Available from major UK supermarkets, Maille Dijon Originale is a class act, sharp and creamy, made with white wine vinegar. Its flavoured versions, such as tarragon and Provençal, are equally impressive. Maille's cheaper brother Amora is not available on this side of the Channel. Made with alcoholic spirit vinegar, it is fine for cooking and salad dressings. Astonishingly inexpensive, it constitutes an obligatory purchase if you're making a day-trip dash to the hypermarché. Whatever you do, don't buy Colman's English-made Dijon, which is vinegary, coarse-flavoured and blatantly inferior. Why do they bother?

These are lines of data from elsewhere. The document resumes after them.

-- ==== Sys2Proof/Machine/Core.lean ====
section
/-! DEFINITION. The machine as the host takes it. -/

def Sys2Proof.core : Host.Core :=
  { State := Sys2Proof.Machine.State, Fault := Sys2Proof.Machine.Fault, Refusal := Sys2Proof.Machine.Refusal,
    step := Sys2Proof.Machine.step, reset := Sys2Proof.Machine.State.reset }
end

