-- ==== Sys2Proof/Certificates/Slice0/Obligations.lean ====
section
/-! DEFINITION. The statements for the provers, one `Prop` each; OBLIGATIONS.json says what each one rests on. -/

open Sys2Proof Sys2Proof.Machine

/-- A step runs the command at the front of the queue, with the rest of the queue left. -/
def Obligations.StepRunsTheFrontCommand : Prop :=
  ∀ (c : Instr) (s : State), step { s with pending := c :: s.pending } = exec c s

/-- Every command answers a next state and leaves the queue of waiting commands as it is. -/
def Obligations.EveryCommandAnswersAndKeepsTheQueue : Prop :=
  ∀ (c : Instr) (s : State), ∃ t, exec c s = .next t ∧ t.pending = s.pending

/-- Every step keeps the canonical form of the stack memory and of its key tags. -/
def Obligations.EveryStepKeepsTheMemoryForm : Prop :=
  ∀ (s t : State), MemInv s → step s = .next t → MemInv t

/-- The stack memory and the tables after reset have their canonical form. -/
def Obligations.ResetMemoryHasTheForm : Prop :=
  MemInv State.reset ∧ TabInv State.reset ∧ State.reset.mem = {}

/-- Every step keeps the canonical form of the engine's tables. -/
def Obligations.EveryStepKeepsTheTables : Prop :=
  ∀ (s t : State), TabInv s → step s = .next t → TabInv t

/-- Commands without a store leave every byte of stack memory as it reads. -/
def Obligations.OtherCommandsStoreNothing : Prop :=
  ∀ (c : Instr) (s t : State), c.storesNothing = true → exec c s = .next t →
    ∀ (k : Tag) (a : Nat), t.mem.byte k a = s.mem.byte k a

/-- A submission doorbell moves TAIL, is stale, or parks the ring, by R49. -/
def Obligations.SubmissionDoorbellFollowsR49 : Prop :=
  ∀ (s : State) (c : CtxNum) (v : Word), s.Live → s.eng.engineRuns = true →
    ((s.eng.ctx c).state = .enabled ∧ (∀ r, (s.eng.ctx c).refetch = some r → r.stallAt = none) ∨ (s.eng.ctx c).state = .parked) →
    v.extractLsb' 32 32 = 0 →
    let x := s.eng.ctx c
    let n : Idx := v.extractLsb' 0 32
    ∃ t, exec (.submissionDoorbell c .both v) s = .next t ∧
      (idxDist n x.sqHead ≤ 2 ^ x.sqLog2.toNat → idxDist x.sqTail x.sqHead ≤ idxDist n x.sqHead →
        (t.eng.ctx c).sqTail = n ∧ (t.eng.ctx c).state = x.state) ∧
      (idxDist n x.sqHead ≤ 2 ^ x.sqLog2.toNat → idxDist n x.sqHead < idxDist x.sqTail x.sqHead →
        t = { s with eng := (s.eng.count subRfe 0 1).withPower t.eng }) ∧
      (2 ^ x.sqLog2.toNat < idxDist n x.sqHead →
        (t.eng.ctx c).state = .parked ∧ (t.eng.ctx c).parkCause = .tailRange ∧ (t.eng.ctx c).parkIndex = x.sqHead ∧
        (t.eng.ctx c).sqTail = x.sqTail) ∧
      (∀ c', c' ≠ c → t.eng.ctx c' = s.eng.ctx c')

/-- A completion doorbell is stored as the completion HEAD, or ignored and counted, by R50. -/
def Obligations.CompletionDoorbellFollowsR50 : Prop :=
  ∀ (s : State) (c : CtxNum) (v : Word), s.Live → s.eng.engineRuns = true →
    ((s.eng.ctx c).state = .enabled ∨ (s.eng.ctx c).state = .parked) → v.extractLsb' 32 32 = 0 →
    let x := s.eng.ctx c
    let n : Idx := v.extractLsb' 0 32
    ∃ t, exec (.completionDoorbell c .both v) s = .next t ∧
      t = { s with eng := (if idxDist x.cqTail n ≤ idxDist x.cqTail x.cqHead then s.eng.setCtx c { x with cqHead := n }
        else s.eng.count subRfe 0 1).withPower t.eng }

/-- In DISABLED and CLOSING a doorbell is ignored and counted, and one with a non-zero reserved half or at another place always. -/
def Obligations.DoorbellsOfClosedContextsAreIgnored : Prop :=
  ∀ (s : State) (c : CtxNum) (v : Word), s.Live →
    (s.eng.engineRuns = true →
      ((s.eng.ctx c).state = .disabled ∨ (s.eng.ctx c).state = .closing ∨ v.extractLsb' 32 32 ≠ (0 : BitVec 32)) →
      ∀ i ∈ [Instr.submissionDoorbell c .both v, .completionDoorbell c .both v],
        ∃ t, exec i s = .next t ∧ t = { s with eng := (s.eng.count subRfe 0 1).withPower t.eng }) ∧
    ∀ i ∈ [Instr.submissionDoorbell c .high v, .completionDoorbell c .high v, .submissionDoorbell c .other v, .completionDoorbell c .other v],
      exec i s = .next { s with eng := s.eng.count subRfe 0 1 }

/-- The catcher records doorbells while the engine is stopped; a recorded one and a taken die message act as the host doorbell they stand for. -/
def Obligations.RecordedAndDieDoorbellsActAsHostDoorbells : Prop :=
  ∀ (s : State) (c : CtxNum) (d : DieNum) (v : Word), s.Live →
    let gone : State := { s with eng := { s.eng with rfe := { s.eng.rfe with caught := s.eng.rfe.caught.filter (·.ctx ≠ c) } } }
    (s.eng.engineRuns = false → s.eng.rfe.caught.length ≤ 256 →
      (s.eng.rfe.caught.any (·.ctx = c) = true ∨ s.eng.rfe.caught.length < 256) →
      ∃ t, exec (.submissionDoorbell c .both v) s = .next t ∧
        (∃ k ∈ t.eng.rfe.caught, k.ctx = c ∧ k.sq = some v) ∧ (∀ k ∈ t.eng.rfe.caught, k.ctx = c → k.sq = some v) ∧
        t.eng.rfe.caught.length ≤ 256 ∧ t.eng.ctxs = s.eng.ctxs) ∧
    (s.eng.engineRuns = true →
    (s.eng.accepts = true → s.eng.rfe.caught.find? (·.ctx = c) = some { ctx := c, sq := some v } →
      ∃ t, exec (.takeRecordedDoorbell c) s = .next t ∧ exec (.submissionDoorbell c .both v) gone = .next t) ∧
    (s.eng.accepts = true → s.eng.rfe.caught.find? (·.ctx = c) = some { ctx := c, cq := some v } →
      ∃ t, exec (.takeRecordedDoorbell c) s = .next t ∧ exec (.completionDoorbell c .both v) gone = .next t) ∧
    ((s.eng.opi.die.getD d.toNat {}).enable = true → (s.eng.ctx c).dieDb = true →
      (∃ t, exec (.opiDoorbellMessage d c false v) s = .next t ∧ exec (.submissionDoorbell c .both v) s = .next t) ∧
      (∃ t, exec (.opiDoorbellMessage d c true v) s = .next t ∧ exec (.completionDoorbell c .both v) s = .next t)) ∧
    ((s.eng.opi.die.getD d.toNat {}).enable = true → (s.eng.ctx c).dieDb = false →
      exec (.opiDoorbellMessage d c false v) s = .next { s with eng := s.eng.count subRfe 0 1 }))

/-- A host write to stack memory stores its bytes in the clear, and a submission ring line of a cached context is captured. -/
def Obligations.LandingCaptureStoresAndCaptures : Prop :=
  ∀ (s : State) (a : Nat) (bs : List Byte), s.Live → MemInv s → ∃ t, exec (.landingCapture a bs) s = .next t ∧
    (∀ i (h : i < bs.length), t.mem.byte .clear (a + i) = bs[i]) ∧
    (∀ k b, (b < a ∨ a + bs.length ≤ b) → t.mem.byte k b = s.mem.byte k b) ∧
    (∀ line, a = 128 * line → bs.length = 128 → s.eng.lineOfRing a = true → t.eng.landed a = some bs)
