theorem JrnSide.trans {e e' e'' : Eng} (h : JrnSide e e') (h' : JrnSide e' e'') : JrnSide e e'' := by
  refine ⟨?_, fun w => h'.2 (h.2 w)⟩
  have a := h.1
  have b := h'.1
  rw [a] at b
  exact b

theorem JrnSide.frame {e e' : Eng} (h : JrnSide e e') :
    e'.pins = e.pins ∧ e'.now = e.now ∧ e'.aoCycle = e.aoCycle ∧ e'.memMap = e.memMap ∧ e'.ctxs = e.ctxs ∧ e'.cxs = e.cxs ∧
    e'.rfe = e.rfe ∧ e'.jobs = e.jobs ∧ e'.jrn.base = e.jrn.base ∧ e'.jrn.sizeLog2 = e.jrn.sizeLog2 ∧
    e'.jrn.result = e.jrn.result ∧ e'.jrn.state = e.jrn.state ∧ e'.jrn.busy = e.jrn.busy ∧
    e'.jrn.durableSeq = e.jrn.durableSeq ∧ e'.wlk = e.wlk ∧ e'.atg = e.atg ∧ e'.pdks = e.pdks ∧ e'.lay = e.lay ∧
    e'.cst = e.cst ∧ e'.drv = e.drv ∧ e'.cdc = e.cdc ∧ e'.npi = e.npi ∧ e'.opi = e.opi ∧ e'.syn = e.syn ∧ e'.svc = e.svc ∧
    e'.flt = e.flt ∧ e'.fuses = e.fuses ∧ e'.freeCount = e.freeCount := by
  and_intros <;> rw [h.1]

theorem Eng.jFlush_side (e : Eng) : JrnSide e e.jFlush := by
  unfold Eng.jFlush
  split
  · exact ⟨rfl, id⟩
  · exact .refl e

theorem Eng.hostPut_jrnSide (e : Eng) (a : Nat) (bs : List Byte) : JrnSide e (e.hostPut a bs) := by
  unfold Eng.hostPut
  split <;> exact ⟨rfl, id⟩

theorem Eng.jWrite_side (e : Eng) (r : JRec) : JrnSide e (e.jWrite r) := by
  unfold Eng.jWrite
  dsimp only
  refine (e.hostPut_jrnSide _ _).trans (.trans (e' := Eng.modJrn _ _) ⟨rfl, id⟩ ⟨rfl, mapUpd_tally_wf _ _ _ _⟩)

theorem Eng.foldSide {β : Type} (f : Eng → β → Eng) (hf : ∀ e r, JrnSide e (f e r)) (rs : List β) (e : Eng) :
    JrnSide e (rs.foldl f e) := by
  induction rs generalizing e with
  | nil => exact .refl e
  | cons r rs ih => exact (hf e r).trans (ih _)

theorem Eng.jCarry_side (e : Eng) : JrnSide e e.jCarry := by
  unfold Eng.jCarry
  split
  · dsimp only
    exact (Eng.foldSide _ (fun e r => (e.jWrite_side _).trans ⟨rfl, mapUpd_tally_wf _ _ _ _⟩) _ _).trans ⟨rfl, id⟩
  · exact .refl e

theorem Eng.jPump_side (e : Eng) : JrnSide e e.jPump := by
  unfold Eng.jPump
  split
  · dsimp only
    exact ((JrnSide.trans (e' := Eng.modJrn _ _) ⟨rfl, id⟩ (Eng.foldSide _ Eng.jWrite_side _ _)).trans
      (Eng.jCarry_side _)).trans (Eng.jFlush_side _)
  · exact .refl e

theorem Eng.jAppend_side (e : Eng) (r : JRec) : JrnSide e (e.jAppend r) :=
  JrnSide.trans (e' := Eng.modJrn _ _) ⟨rfl, id⟩ (Eng.jPump_side _)

@[simp] theorem Eng.jAppend_frame (e : Eng) (r : JRec) :
    (e.jAppend r).pins = e.pins ∧ (e.jAppend r).now = e.now ∧ (e.jAppend r).aoCycle = e.aoCycle ∧
    (e.jAppend r).memMap = e.memMap ∧ (e.jAppend r).ctxs = e.ctxs ∧ (e.jAppend r).cxs = e.cxs ∧ (e.jAppend r).rfe = e.rfe ∧
    (e.jAppend r).jobs = e.jobs ∧ (e.jAppend r).jrn.base = e.jrn.base ∧ (e.jAppend r).jrn.sizeLog2 = e.jrn.sizeLog2 ∧
    (e.jAppend r).jrn.result = e.jrn.result ∧ (e.jAppend r).jrn.state = e.jrn.state ∧ (e.jAppend r).jrn.busy = e.jrn.busy ∧
    (e.jAppend r).jrn.durableSeq = e.jrn.durableSeq ∧ (e.jAppend r).wlk = e.wlk ∧ (e.jAppend r).atg = e.atg ∧
    (e.jAppend r).pdks = e.pdks ∧ (e.jAppend r).lay = e.lay ∧ (e.jAppend r).cst = e.cst ∧ (e.jAppend r).drv = e.drv ∧
    (e.jAppend r).cdc = e.cdc ∧ (e.jAppend r).npi = e.npi ∧ (e.jAppend r).opi = e.opi ∧ (e.jAppend r).syn = e.syn ∧
    (e.jAppend r).svc = e.svc ∧ (e.jAppend r).flt = e.flt ∧ (e.jAppend r).fuses = e.fuses ∧
    (e.jAppend r).freeCount = e.freeCount :=
  (Eng.jAppend_side e r).frame

@[simp] theorem Eng.jPump_frame (e : Eng)  :
    (e.jPump).pins = e.pins ∧ (e.jPump).now = e.now ∧ (e.jPump).aoCycle = e.aoCycle ∧ (e.jPump).memMap = e.memMap ∧
    (e.jPump).ctxs = e.ctxs ∧ (e.jPump).cxs = e.cxs ∧ (e.jPump).rfe = e.rfe ∧ (e.jPump).jobs = e.jobs ∧
    (e.jPump).jrn.base = e.jrn.base ∧ (e.jPump).jrn.sizeLog2 = e.jrn.sizeLog2 ∧ (e.jPump).jrn.result = e.jrn.result ∧
    (e.jPump).jrn.state = e.jrn.state ∧ (e.jPump).jrn.busy = e.jrn.busy ∧ (e.jPump).jrn.durableSeq = e.jrn.durableSeq ∧
    (e.jPump).wlk = e.wlk ∧ (e.jPump).atg = e.atg ∧ (e.jPump).pdks = e.pdks ∧ (e.jPump).lay = e.lay ∧ (e.jPump).cst = e.cst ∧
    (e.jPump).drv = e.drv ∧ (e.jPump).cdc = e.cdc ∧ (e.jPump).npi = e.npi ∧ (e.jPump).opi = e.opi ∧ (e.jPump).syn = e.syn ∧
    (e.jPump).svc = e.svc ∧ (e.jPump).flt = e.flt ∧ (e.jPump).fuses = e.fuses ∧ (e.jPump).freeCount = e.freeCount :=
  (Eng.jPump_side e ).frame

@[simp] theorem Eng.jFlush_frame (e : Eng)  :
    (e.jFlush).pins = e.pins ∧ (e.jFlush).now = e.now ∧ (e.jFlush).aoCycle = e.aoCycle ∧ (e.jFlush).memMap = e.memMap ∧
    (e.jFlush).ctxs = e.ctxs ∧ (e.jFlush).cxs = e.cxs ∧ (e.jFlush).rfe = e.rfe ∧ (e.jFlush).jobs = e.jobs ∧
    (e.jFlush).jrn.base = e.jrn.base ∧ (e.jFlush).jrn.sizeLog2 = e.jrn.sizeLog2 ∧ (e.jFlush).jrn.result = e.jrn.result ∧
    (e.jFlush).jrn.state = e.jrn.state ∧ (e.jFlush).jrn.busy = e.jrn.busy ∧ (e.jFlush).jrn.durableSeq = e.jrn.durableSeq ∧
    (e.jFlush).wlk = e.wlk ∧ (e.jFlush).atg = e.atg ∧ (e.jFlush).pdks = e.pdks ∧ (e.jFlush).lay = e.lay ∧
    (e.jFlush).cst = e.cst ∧ (e.jFlush).drv = e.drv ∧ (e.jFlush).cdc = e.cdc ∧ (e.jFlush).npi = e.npi ∧
    (e.jFlush).opi = e.opi ∧ (e.jFlush).syn = e.syn ∧ (e.jFlush).svc = e.svc ∧ (e.jFlush).flt = e.flt ∧
    (e.jFlush).fuses = e.fuses ∧ (e.jFlush).freeCount = e.freeCount :=
  (Eng.jFlush_side e ).frame

end Sys2Proof.Machine
end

Running in tandem with these phosphoric smoothies is whole-grain mustard, known as "à l'Ancienne" in France. Best with cured meats and sausages, whole-grain mustard has enjoyed a surge in popularity in the UK due mainly to Tracklements of Wiltshire. The company's first mustard, Urchfont, was introduced 30 years ago and remains a top-seller. It is mild, with a slightly sour "bite". It has since been joined by 12 other mustards. Tracklements' spiced honey mustard is outstanding – a sweet (21 per cent honey), thick paste, with a pleasantly earthy, almost medieval quality – but its tarragon mustard is so aggressively vinegary that it is hard to detect any sign of the herb on the palate. "Tarragon mustard is used more in cooking than anything else," explained William Tullberg, founder of the company. "I'm roasting a chicken with it tonight – just raise the skin and rub a few spoonfuls into the breasts." That night, we did exactly the same. The result was wonderfully tasty chicken meat infused with tarragon with scarcely a trace of vinegar.

Mustard also works marvellously in a recipe for stewed cucumbers with mustard by the 18th-century cook Hannah Glasse (you can find it in Two Fat Ladies: Obsessions), but the best mustard dish I've had recently was rabbit with smoked bacon in mustard sauce at the Racine restaurant in London's Old Brompton Road. The stuff of heaven.

Most cooks, it should be said, stick to Dijon if they're using mustard as an ingredient. "Less brutal and more aromatic," said Elizabeth David. As you might expect from a man who has just opened a restaurant dedicated to French provincial cookery, Henry Harris of Racine agrees wholeheartedly. "Dijon works best of all," he insists. "If you want the mustard to have a kick, put it in at the last minute. For a creamy, background flavour, put it in at the start and use plenty. If you're using grain mustard, which is more acidic and lacks kick, also add Dijon."

In a recipe leaflet, Colman's stoutly maintains that its fine product can be used in a host of dishes, including, bizarrely, Hawaiian pizza and salad Niçoise. Still, at least one top London chef is sticking with English mustard. At St John, Fergus Henderson combines English mustard powder with cayenne, flour, Worcestershire sauce, Guinness and grated Cheddar to produce a magnificent, doorstep-sized Welsh rarebit.